Thursday, March 02, 2006

Relics

I've been involved in a school assignment that has taken me further than any school assignment has taken me in the past. This is one reason I haven't been writing in this blog lately - because I've been writing so much for school that I am beyond spent.

One of the many aspects of the assignment is to find family relics. Just now, changing from school clothes to sleeping clothes (yes, I WILL sleep tonight, as I have not done for three or so days), I realized that I do not have to look any further than my own body for the most important relics. The jewelery that I wear are my relics. Yes, sometimes I put on costume jewelery or additional jewelery to emphasize an outfit or something, but relics of my family history are permanently around my neck and on my hands. They all mean a great deal to me.

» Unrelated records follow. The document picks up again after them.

theorem witness_LoadRegistersReadsTheBlock :
    0xFFF < (State.reset.setI 0x0FF1#16).i.toNat + (0xF#4 : Nibble).toNat ∧
    (State.reset.setI 0x0FF0#16).i.toNat + (0xF#4 : Nibble).toNat ≤ 0xFFF ∧
    (State.reset.setI 0x0000#16).i.toNat + (0xF#4 : Nibble).toNat ≤ 0xFFF := by decide

/-- The load starts from another register file than the store did (scenario S5). -/
theorem witness_StoreThenLoadRegisters : ∃ t : State,
    exec (.storeRegs 0xF#4) (rising.setI 0x0FF0#16) = .next t ∧
    (∀ a, ({ t with v := State.reset.v } : State).read a = t.read a) ∧ ({ t with v := State.reset.v } : State).i = t.i :=
  ⟨_, rfl, fun _ => rfl, rfl⟩

/-- Program P6: the word stored at 0x208 is the next one fetched. -/
theorem witness_StoreIsSeenByFetch : ∃ t : State,
    exec (.storeRegs 0x1#4) ((State.reset.setI 0x0208#16).setPc 0x0208#16) = .next t ∧
    (0x0#4 : Nibble) < 0x1#4 ∧ t.pc.toNat = (State.reset.setI 0x0208#16).i.toNat + (0x0#4 : Nibble).toNat :=
  ⟨_, rfl, by decide, by decide⟩

theorem witness_DrawXorsTheSprite :
    ((0x3#4 : Nibble) ≠ 0x0#4 ∧ 0xFFF < (State.reset.setI 0x0FFE#16).i.toNat + (0x3#4 : Nibble).toNat - 1) ∧
    (State.reset.setI 0x0FFD#16).i.toNat + (0x3#4 : Nibble).toNat - 1 ≤ 0xFFF ∧
    (¬ (State.reset.setI 0x2000#16).i.toNat + (0x0#4 : Nibble).toNat - 1 ≤ 0xFFF) := by decide

/-- The leftmost pixel of digit 0 at (0, 0), a pixel it does not set, and a pixel reached by wrapping a column. -/
theorem witness_SpriteSets :
    SpriteSets State.reset 0x0#4 0x0#4 0x5#4 0 0 ∧ ¬ SpriteSets State.reset 0x0#4 0x0#4 0x5#4 0 4 ∧
    SpriteSets (State.reset.setV 0x0#4 0x3E#8) 0x0#4 0x1#4 0x5#4 0 1 := by
  unfold SpriteSets
  decide

theorem witness_DrawTwiceRestores : ∃ t : State, exec (.drw 0x0#4 0x1#4 0x5#4) State.reset = .next t ∧
    (t.getV 0x0#4).toNat % 64 = (State.reset.getV 0x0#4).toNat % 64 ∧
    (t.getV 0x1#4).toNat % 32 = (State.reset.getV 0x1#4).toNat % 32 := ⟨_, rfl, by decide, by decide⟩

theorem witness_SkipOnKey : (0x7#4 : Nibble).toNat = ((withV [(0x1#4, 0xF7#8)]).getV 0x1#4).toNat % 16 := by decide

theorem witness_WaitForKey :
    ((State.reset.setKey 0x9#4 true).key 0x9#4 = true ∧ ∀ j, j < 0x9#4 → (State.reset.setKey 0x9#4 true).key j = false) ∧
    (State.reset.withFetchWord 16 0xF20A).wait = false ∧ (State.reset.withFetchWord 16 0xF20A).pc.toNat ≤ 0xFFE ∧
    (State.reset.withFetchWord 16 0xF20A).word (State.reset.withFetchWord 16 0xF20A).pc.toNat
      = 0xF#4 ++ 0x2#4 ++ 0x0A#8 ∧
    ∀ k, (State.reset.withFetchWord 16 0xF20A).key k = false := by decide

theorem witness_SetKeyWritesOneKey : 15 < 16 ∧ 16 ≤ 16 := by decide

theorem witness_LoadImageCopiesTheImage :
    (Session.start.phase = .fresh ∧ (List.replicate 3584 0x60#8).length ≤ 3584) ∧
    3584 < (List.replicate 3585 0x60#8).length ∧
    ({ core := State.reset, phase := .loaded } : Session).phase = .loaded ∧
    ({ core := State.reset, phase := .running } : Session).phase = .running := by
  exact ⟨⟨rfl, by rw [List.length_replicate]⟩, by rw [List.length_replicate]; decide, rfl, rfl⟩

theorem witness_FinishedStaysFinished : Finished (State.reset.withFetchWord 16 0x1200) :=
  ⟨rfl, by decide, 0x200#12, by decide, by decide⟩

end Sys2Proof.Tests
end

section
/-! PROOFS. The state after reset (rule R23): what each accessor reads in it, and the statement on it. -/

namespace Sys2Proof.Machine

/-! ### The reset contents of memory -/

/-- The font region's reset contents are the bytes of FONT_TABLE (rule R32). -/
theorem some_resetByte_of_lt (table : FontTable) {a : Nat} (ha : a < 0x50) : some (resetByte table a) = table[a]? := by
  simp [resetByte, ha]

/-- Above the font region memory is zero at reset (rule R23). -/
theorem resetByte_of_le (table : FontTable) {a : Nat} (ha : 0x50 ≤ a) : resetByte table a = 0x00#8 := by
  simp [resetByte, Vector.getElem?_eq_none ha]

/-! ### What is read in the state after reset -/

@[simp] theorem State.resetWith_read (table : FontTable) (a : Nat) :
    (State.resetWith table).read a = resetByte table a := rfl

@[simp] theorem State.resetWith_getV (table : FontTable) (x : Nibble) : (State.resetWith table).getV x = 0x00#8 :=
  Vector.getElem_replicate x.isLt

theorem State.resetWith_stack (table : FontTable) (k : Fin 16) :
    (State.resetWith table).stack[k] = 0x0000#16 :=
  Vector.getElem_replicate k.isLt

@[simp] theorem State.resetWith_key (table : FontTable) (k : Nibble) : (State.resetWith table).key k = false :=
  Vector.getElem_replicate k.isLt

@[simp] theorem State.resetWith_pixel (table : FontTable) (y : Fin 32) (x : Fin 64) :
    Display.get (State.resetWith table).disp y x = false :=
  clearDisplay_get y x

/-- Settles O17, field by field; memory reads as the reset contents, because nothing has been written. -/
theorem resetStateIsAsStated : Obligations.ResetStateIsAsStated := by
  refine ⟨fun table => ⟨_, rfl, ?_⟩, rfl, rfl⟩
  have hfont : ∀ a, a < 0x50 → some ((State.resetWith table).read a) = table[a]? := fun a ha => by
    rw [State.resetWith_read, some_resetByte_of_lt table ha]
  have hzero : ∀ a, 0x50 ≤ a → a ≤ 0xFFF → (State.resetWith table).read a = 0x00#8 := fun a ha _ => by
    rw [State.resetWith_read, resetByte_of_le table ha]
  exact ⟨State.resetWith_getV table, rfl, rfl, rfl, State.resetWith_stack table, rfl, rfl,
    State.resetWith_pixel table, hfont, hzero, State.resetWith_key table, rfl, rfl⟩

end Sys2Proof.Machine
end

section
/-! PROOFS. The order of the two bytes in a fetched word (rule R33). -/

namespace Sys2Proof.Machine

/-- The byte at `a` is the high byte of the word at `a` (rule R33). -/
@[simp] theorem State.word_highByte (s : State) (a : Nat) : (s.word a).extractLsb' 8 8 = s.read a :=
  BitVec.extractLsb'_append_eq_left

/-- The byte at `a + 1` is the low byte of the word at `a` (rule R33). -/
@[simp] theorem State.word_lowByte (s : State) (a : Nat) : (s.word a).extractLsb' 0 8 = s.read (a + 1) :=
  BitVec.extractLsb'_append_eq_right

/-- Settles O7: within bounds the fetch answers the word at `pc`, whose two bytes are those read. -/
theorem fetchIsBigEndian : Obligations.FetchIsBigEndian := fun s hpc =>
  ⟨s.word s.pc.toNat, s.fetch_ok hpc, s.word_highByte s.pc.toNat, s.word_lowByte s.pc.toNat⟩

end Sys2Proof.Machine
end

section
/-! PROOFS. The decoder and the encoder: the word of a decoded instruction is the decoded word (rule R53). -/

namespace Sys2Proof

/-! ### A word with known fields -/

theorem addr_eq_of_fields {w : Word} {a : Nibble} {nnn : Imm12} (ha : opField w = a) (hnnn : nnnField w = nnn) :
    a ++ nnn = w :=
  ha ▸ hnnn ▸ addr_fields w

I wear four rings and two necklaces. On my left hand is a ring given to me by my oldest aunt, who followed her dream to be the intelligent, self-sufficient woman she is, skilled in computers, leaving our family's origins in the Bronx to go to California when the technology industry was just beginning. So when I look at the middle finger of my left hand, I what I see is her strength in moving across the country in the ring she purchased on her first independent trip to Mexico. On my right hand, on my ring finger, I wear a ring from my grandmother, who has a January birthday, with five garnets (the stone of January) to symbolize her five children, giving back to her. On the middle finger of my right hand, I wear two rings. The one on top is a small braided band that I bought for the equivalent of two American dollars when I went on my own personal adventure to Mali, West Africa, and lived there for six months, and was given the band by my family there. I wear it to protect something else - the ring that lies beneath it on the same finger. This ring was carved by my grandfather when he was in World War II and, an artist at heart, a musician specifically, who used his time to carve a ring from silver New Guinean coins in the form of eight interconnected hearts. This ring may be my most treasured possession.

On my neck I wear a necklace, longer and given to me by my mother, that says "LM." The L stands for my first name; the M for my great-grandmother who emigrated here from Italy by herself in the middle of the night and was so strong and beautiful that I am honored to have her name as my middle name. And the other necklace I wear is from my ex-boyfriend, and I have no idea why I still wear it all the time, but I can't figure out everything right now.

Those are my personal, physical relics. I don't have to search for them anywhere, because I see them on my fingers any time I am typing; I see them around my neck any time I look in the mirror.

I hope this makes sense, because I haven't slept in three days and I am probably blabbering on and on and... god bless my family. Whichever god or power anyone believes in, whichever god or higher power I believe in, there is something that I believe is more than we are as physical figures on this earth. And I embrace those symbols that represent the emotions that were a part of every single piece of jewelery that I wear, forever connected to my body, forever a part of me.